Et dans certaines entreprises, c’est même la norme.
En bref :
- Certaines entreprises rejettent le télétravail sous prétexte de préserver la cohésion, tout en maintenant des organisations distribuées qui génèrent les mêmes effets de distance, y compris au sein des bureaux.
- Dans les grandes structures, les équipes éclatées sur plusieurs sites ou fuseaux horaires collaborent à distance, indépendamment de leur présence physique, ce qui relativise l’importance du bureau comme lieu de lien social.
- La présence au bureau est souvent perçue à tort comme un gage d’engagement et d’interaction, alors que de nombreuses situations illustrent un isolement réel malgré la proximité physique.
- Les équipes à distance bien organisées, outillées et managées peuvent se révéler plus efficaces et soudées que des équipes en présentiel mal structurées, car elles sont contraintes à plus de rigueur et de clarté.
- Le véritable enjeu n’est pas le lieu de travail mais la qualité de l’organisation, du management et du lien collectif, la distance la plus problématique étant relationnelle et non géographique.
L’organisation distribuée : un travail à distance qui ne dit pas son nom
Il n’est pas rare, surtout dans les grandes entreprises, que les équipes soient réparties sur plusieurs sites, étages, et en plus parfois sur des fuseaux horaires qui rendent le travail asynchrone par nature.
Le paradoxe c’est qu’on échange parfois plus facilement avec un collègue à l’autre bout du monde qu’avec celui de l’étage du dessous ou même son voisin d’open space. Simplement parce qu’on doit travailler avec l’un et pas avec l’autre et que finalement la proximité « opérationnelle » l’emporte sur la proximité physique.
Pour avoir vécu la situation de faire partie d’une équipe internationalement dispersée j’ai connu la situation où je voyais « mon » équipe à longueur de journée en visio et où il existait un vrai esprit d’équipe et de cohésion entre nous alors que je n’avais rien à dire à la personne assise à côté de moi dans l’open space qui, parfois même, n’avait même à pas savoir ce sur quoi je travaillais.
Autant vous dire qu’on soit au bureau ou chez nous ne changeait rien et la migration s’est faite plus que naturellement.
De toute manière être au bureau ne rapproche pas autant les gens qu’on ne ne le pense. Il n’est pas rare de voir organiser des réunions en visio même quand tout le monde est sur place simplement parce que c’est plus simple que de trouver une salle de réunion ou se déplacer dans les bureaux.

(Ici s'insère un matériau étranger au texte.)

-- ==== Sys2Proof/Machine/State.lean ====
section
/-! DEFINITION. The state of FMVA (10_state.md R20) as plain data, the reasons a step can stop, and the state after
pin reset. -/

namespace Sys2Proof.Machine

open Sys2Proof

/-- The state of FMVA: the eight groups of 10_state.md R20, and three fields of the model's own: `hw`, `out` and
`inputs` (INVENTORY.md, log entries 1, 3 and 4). -/
structure State where
  /-- The parameters and straps of this build, constant in every run (00_scope.md R8, log entry 4). -/
  hw      : Params
  /-- The configuration registers (R21). -/
  cfg     : Cfg
  /-- The voice table, `NV_MAX` entries (R30). -/
  voices  : List Voice
  /-- `FREE`, oldest-freed first (R35). -/
  free    : List Nat
  /-- `ACTIVE[0..15]`, each in the order its voices were bound (R36). -/
  active  : Vector (List Nat) 16
  /-- `Chan[0..15]` (R40). -/
  chans   : Vector Chan 16
  /-- `SHADOW` (R45). -/
  shadow  : Memory
  /-- `CFGERR`, `ERRCODE`, `ERRCMD` (R46). -/
  cfgerr  : Bool
  errcode : BitVec 3
  errcmd  : Word
  /-- The bytes of the timbre RAM that TBWR has written (20_memory.md R70, log entry 6). -/
  ram     : Memory
  /-- Every item the backend has accepted, oldest first (20_memory.md R84, log entry 3). -/
  out     : List OutItem
  /-- What the host will do at the command port and the `rst` pin, next first (log entry 1). -/
  inputs  : List HostInput
  deriving DecidableEq, Repr

/-- The reasons the machine stops with a fault: none. FMVA's one fault, Misconfig, is a latch and a next state
(60_exceptions.md R324), and there is no state in which it stops accepting commands (R327). -/
inductive Fault where
  deriving DecidableEq, Repr

/-- The reasons an instruction has no meaning. -/
inductive Refusal where
  /-- Raised only by an arm of `exec` whose instruction has no meaning yet, which is no arm of this model; safe. -/
  | notModelled (mnemonic : String)
  deriving DecidableEq, Repr

/-- The state pin reset leaves on a machine built with `p`, with nothing written to the timbre RAM, nothing emitted
and nothing offered (10_state.md R55, 70_reset_and_hazards.md R350, R354). -/
def State.resetOf (p : Params) : State where
  hw      := p
  cfg     := Cfg.pinReset
  voices  := freshVoices p Cfg.pinReset
  free    := freshFree p Cfg.pinReset
  active  := Vector.replicate 16 []
  chans   := Vector.replicate 16 Chan.default
  shadow  := []
  cfgerr  := false
  errcode := 0
  errcmd  := 0
  ram     := []
  out     := []
  inputs  := []

/-- The machine right after reset. The parameters are `REF` with `CAP_CHIPTYPE = 1` and `CAP_FULLPAN = 0`, the set
that 95_test_vectors.md section 1 starts from (DESIGN CHOICE, log entry 4). -/
def State.reset : State := State.resetOf (refParams true false)

end Sys2Proof.Machine
end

En attendant il est fréquent que des personnes présentes dans les mêmes locaux travaillent sur des projets totalement déconnectés les uns des autres, sans coordination, sans vision partagée. Ils sont collègues dans la mesure où ils travaillent pour le même employeur mais n’ont rien à se dire ou faire ensemble.
C’est une organisation distribuée.
Mais comme tout le monde est dans un bureau, on se raconte que tout va bien, en tout cas mieux que si les gens étaient chez eux.
Un paradoxe managérial
On a donc une réelle incohérence des perceptions.
Quand quelqu’un travaille depuis chez lui, on allume tous les voyants d’alerte : isolement, manque de lien social, perte de performance, difficulté à collaborer…
A l’inverse quand une équipe est éclatée physiquement, managée à distance, sans interactions humaines réelles il n’y a aucune inquiétude.
Tout cela parce que le bureau est perçu comme une garantie implicite de cohésion, comme si le simple fait d’être là suffisait à créer du lien.
Mais on sait bien que ça n’est pas le cas.
Je le redis autrement : on peut être au bureau et se sentir seul (Ce que nous dit vraiment le sentiment de solitude de certains en télétravail et We’re Still Lonely at Work), avoir un manager qui est sur un autre site et qui ne vous voit pas plus travailler que si vous étiez chez vous et entourés de collègues qui n’ont rien à faire de ce que vous faites ni même de qui vous êtres.
La présence physique ne garantit rien
Quiconque a une expérience du travail distribué et du télétravail sait donc bien que le bureau ne crée pas la collaboration, qu’il ne remplace pas un management clair, des objectifs partagés, une culture d’équipe et ne règle pas le problème du désalignement.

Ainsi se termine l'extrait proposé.